/-- The planes of residency `i` of cluster `k` zero and free (R302, R305). -/
def State.freePlanes (s : State) (k i : Nat) : State :=
  let r := (s.cluster k).residency i
  let s1 := (r.cores k).foldl (fun t n =>
    let c := (t.core n).zeroPlanes (r.planesOn n)
    t.setCore n { c with wowner := c.wowner.filter (fun e => e.2 != 256 * k + i) }) s
  s1.mapResidency k i (fun r => { r with planes := [], sidePlane := [] })

/-- The planes of a core that no residency holds. -/
def Core.freeList (c : Core) : List Nat := (List.range 32).filter (fun p => (Map.get? c.wowner p).isNone)

/-- The residency that an owner number of a plane names. -/
def State.owner (s : State) (n : Nat) : Residency := (s.cluster (n / 256)).residency (n % 256)

/-- The planes of a domain's residencies on a cluster's cores (R306). -/
def State.quotaUsed (s : State) (k dom : Nat) : Nat :=
  ((List.range 16).map (fun i => ((s.core (16 * k + i)).wowner.filter (fun e => (s.owner e.2).dom == dom)).length)).foldl (· + ·) 0

/-- A cluster's quota for a domain: 512 unless set (R306). -/
def Cluster.quotaOf (c : Cluster) (dom : Nat) : Nat := Map.getD c.quota dom 512

/-- What a residency needs on a core of its shape: P planes, and a side plane on the south row (R314). -/
def planesNeeded (cores : List Nat) (rows cols p nout core : Nat) : Nat :=
  p + if 0 < nout ∧ (cores.drop ((rows - 1) * cols)).contains core then 1 else 0

/-- The residencies that an allocation for a domain may evict from a core, the least recently used by MLOOP alone (R306);
`self` never. -/
def State.evictable (s : State) (core dom self : Nat) : List Nat :=
  let all := ((s.core core).wowner.map (fun e => e.2)).eraseDups.filter (fun n =>
    let r := s.owner n
    n != self && r.dom == dom && (r.st == .ready || r.st == .stale || r.st == .evicted))
  let least := all.foldl (fun (m : Option Nat) n => match m with
    | none => some (s.owner n).lastUse
    | some x => some (min x (s.owner n).lastUse)) none
  all.filter (fun n => some (s.owner n).lastUse == least)

/-- Residencies evicted from a core until `n` planes are free there, or none can be had; of two used equally long ago
either may go. -/
def State.makeRoom (s : State) (core dom self n : Nat) : Nat → Option State
  | 0 => if n ≤ (s.core core).freeList.length then some s else none
  | fuel + 1 =>
    if n ≤ (s.core core).freeList.length then some s
    else
      let c := s.evictable core dom self
      match (c.drop (s.pick c.length)).head? with
      | none => none
      | some v =>
        State.makeRoom (((s.freePlanes (v / 256) (v % 256)).mapResidency (v / 256) (v % 256)
          (fun r => { r with st := .evicted })).drawn) core dom self n fuel

/-- Planes taken for residency `i` of cluster `k` on the cores of a shape: all of them, or none (R306, R314). -/
def State.takePlanes (s : State) (k i dom p nout rows cols : Nat) (cores : List Nat) : List Nat → Option State
  | [] => some s
  | core :: rest =>
    let n := planesNeeded cores rows cols p nout core
    match s.makeRoom core dom (256 * k + i) n 32 with
    | none => none
    | some s1 =>
      let c := s1.core core
      let ps := c.freeList.take n
      let own := ps.foldl (fun m q => Map.set m q (256 * k + i)) c.wowner
      let s2 := (s1.setCore core { c with wowner := own }).mapResidency k i (fun r =>
        { r with
          planes := Map.set r.planes core (ps.take p)
          sidePlane := if p < n then Map.set r.sidePlane core (ps.getD p 0) else r.sidePlane })
      State.takePlanes s2 k i dom p nout rows cols cores rest

/-- Whether the quota of every cluster of a shape has room for its planes (R306). -/
def State.quotaRoom (s : State) (dom p nout rows cols : Nat) (cores : List Nat) : Bool :=
  (cores.map clusterOf).eraseDups.all (fun k =>
    decide (s.quotaUsed k dom + ((cores.filter (fun n => clusterOf n == k)).map (planesNeeded cores rows cols p nout)).foldl (· + ·) 0
      ≤ (s.cluster k).quotaOf dom))

/-! ## WALLOC (R314) -/

/-- A residency's handle (R299). -/
def handleOf (i gen : Nat) : Nat := i + 256 * gen

/-- A FREE entry's successor: its GEN rises, from 255 to 1 (R299). -/
def Residency.released (r : Residency) : Residency := { Residency.reset with gen := r.gen % 255 + 1 }

/-- WALLOC under the lease. -/
def State.walloc (s : State) (f : InsT) (g : Gang) : State :=
  let w1 := w1Of f
  let nstep := w1 % 64
  let fmt := w1 / 2 ^ 6 % 8
  let nout := w1 / 2 ^ 10 % 32
  let p := nstep * bytesPerUnit fmt
  let ctx := s.wv.ctx
  let k := g.home
  if 32 < p + (if 0 < nout then 1 else 0) then s.uniResult f (4 * 2 ^ 16)
  else if !s.quotaRoom ctx.dom p nout g.rows g.cols g.cores then s.uniResult f (2 ^ 16)
  else
    match (List.range 256).find? (fun i => ((s.cluster k).residency i).st == .free) with
    | none => s.uniResult f (3 * 2 ^ 16)
    | some i =>
      let s1 := s.mapResidency k i (fun r => { r with planes := [], sidePlane := [] })
      match s1.takePlanes k i ctx.dom p nout g.rows g.cols g.cores g.cores with
      | none => s.uniResult f (2 * 2 ^ 16)
      | some s2 =>
        let gen := ((s.cluster k).residency i).gen
        let s3 := s2.mapResidency k i (fun r =>
          { Residency.reset with
            st := .evicted, gen := gen, fmt := fmt, smode := f.fn.getLsbD 0, rlog := g.rlog, clog := g.clog, seam := g.seam,
            origin := g.coreAt 0 0 % 16, nstep := nstep, nout := nout, dom := ctx.dom, key := ctx.key,
            planes := r.planes, sidePlane := r.sidePlane })
        s3.uniResult f (handleOf i gen)

/-- WALLOC (R314): D holds a handle, or a status in its upper half. -/
def execWalloc (f : InsT) (s : State) : Out := guarded f.g (lenT f) (fun s => s.withLease (fun s g => s.walloc f g)) s

/-! ## WPIN, WUNPIN and WREVOKE (R316) -/

/-- A RESIDENCY_FAULT at the instruction (R311). -/
def State.residencyFault (s : State) (code : Nat) : State := s.trapAll cResidency code

/-- An instruction on a residency: DEAD first (R311). The body takes the cluster of the table, the entry and the
descriptor. -/
def State.withResidency (s : State) (h : Nat) (body : State → Nat → Nat → Residency → State) : State :=
  let k := s.tableOf s.cur
  let r := (s.cluster k).residency (h % 256)
  if r.deadFor h s.wv.ctx || decide (2 ^ 16 ≤ h) then s.residencyFault 0x20 else body s k (h % 256) r

/-- WPIN (R316). -/
def execWpin (f : InsT) (s : State) : Out :=
  guarded f.g (lenT f) (fun s => s.withResidency (s.srcU none 32 f.a) (fun s k i r =>
    if r.st = .revoked then s.residencyFault 0x21
    else (s.mapResidency k i (fun r => { r with pin := true, st := if r.st = .ready then .pinned else r.st })).advance (lenT f))) s

/-- WUNPIN (R316). -/
def execWunpin (f : InsT) (s : State) : Out :=
  guarded f.g (lenT f) (fun s => s.withResidency (s.srcU none 32 f.a) (fun s k i r =>
    if r.st = .revoked then s.residencyFault 0x21
    else (s.mapResidency k i (fun r => { r with pin := false, st := if r.st = .pinned then .ready else r.st })).advance (lenT f))) s

/-- Whether an MLOOP in a queue of the table's cluster uses entry `i` (R316). -/
def State.loopUses (s : State) (k i : Nat) : Bool :=
  (List.range 16).any (fun n => (s.core (16 * k + n)).tiles.any (fun e => e.op == .mloop && e.handle % 256 == i &&
    e.table == k))

/-- WREVOKE (R316). -/
def execWrevoke (f : InsT) (s : State) : Out :=
  guarded f.g (lenT f) (fun s => s.withResidency (s.srcU none 32 f.a) (fun s k i r =>
    if r.st = .loading then s.residencyFault 0x21
    else if s.loopUses k i then s.wait 4
    else ((s.freePlanes k i).mapResidency k i Residency.released).advance (lenT f))) s

/-! ## WQUERY (R317) -/

/-- The code of a state (R300). -/
def ResState.code : ResState → Nat
  | .free => 0
  | .loading => 1
  | .ready => 2
  | .pinned => 3
  | .stale => 4
  | .evicted => 5
  | .revoked => 6

/-- A descriptor's bits (R300). -/
def Residency.bits (r : Residency) : Nat :=
  r.st.code + 2 ^ 4 * r.fmt + 2 ^ 13 * r.smode.toNat + 2 ^ 14 * r.pin.toNat + 2 ^ 15 * r.rlog + 2 ^ 17 * r.clog +
    2 ^ 19 * r.seam.toNat + 2 ^ 20 * r.origin + 2 ^ 24 * r.nstep + 2 ^ 32 * r.nout + 2 ^ 40 * r.gen + 2 ^ 48 * r.dom +
    2 ^ 52 * r.key + 2 ^ 64 * r.wzp + 2 ^ 128 * r.back +
    ((List.range 16).map (fun j => 2 ^ (256 + 16 * j) * r.outk.getD j 0)).foldl (· + ·) 0

/-- The columns of a residency. -/
def Residency.cols (r : Residency) : Nat := 2 ^ r.clog * if r.seam then 2 else 1

/-- Whether the sum stores hold the loaded sums: READY or PINNED (R317). -/
def Residency.loaded (r : Residency) : Bool := r.st == .ready || r.st == .pinned

/-- Word `w` of what WQUERY reads (R317). -/
def Residency.word (r : Residency) (w : Nat) : Nat :=
  if w < 8 then bitsOf (64 * w) 64 r.bits
  else if w < 8 + 32 * r.cols ∧ r.loaded then
    if r.smode then r.uscale.getD (w - 8) 0
    else (r.csum.getD (w - 8) 0).toNat + 2 ^ 32 * (r.osum.getD (w - 8) 0).toNat
  else 0

/-- WQUERY (R317): a dead handle reads 0. -/
def execWquery (f : InsT) (s : State) : Out :=
  guarded f.g (lenT f) (fun s =>
    let h := s.srcU none 32 f.a
    let r := (s.cluster (s.tableOf s.cur)).residency (h % 256)
    let v := if r.deadFor h s.wv.ctx || decide (2 ^ 16 ≤ h) then 0 else r.word (s.srcU none 32 f.b)
    (s.mapWv (fun w => w.putS f.d 64 v)).advance (lenT f)) s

* * * * *

▶ _Work item_
Only the line that contains "def Residency.loaded (r" and the lines after it, through the end of the data above, are to be repeated exactly.

▶ _Finished exercise_
def Residency.loaded (r : Residency) : Bool := r.st == .ready || r.st == .pinned

/-- Word `w` of what WQUERY reads (R317). -/
def Residency.word (r : Residency) (w : Nat) : Nat :=
  if w < 8 then bitsOf (64 * w) 64 r.bits
  else if w < 8 + 32 * r.cols ∧ r.loaded then
    if r.smode then r.uscale.getD (w - 8) 0
    else (r.csum.getD (w - 8) 0).toNat + 2 ^ 32 * (r.osum.getD (w - 8) 0).toNat
  else 0

/-- WQUERY (R317): a dead handle reads 0. -/
def execWquery (f : InsT) (s : State) : Out :=
  guarded f.g (lenT f) (fun s =>
    let h := s.srcU none 32 f.a
    let r := (s.cluster (s.tableOf s.cur)).residency (h % 256)
    let v := if r.deadFor h s.wv.ctx || decide (2 ^ 16 ≤ h) then 0 else r.word (s.srcU none 32 f.b)
    (s.mapWv (fun w => w.putS f.d 64 v)).advance (lenT f)) s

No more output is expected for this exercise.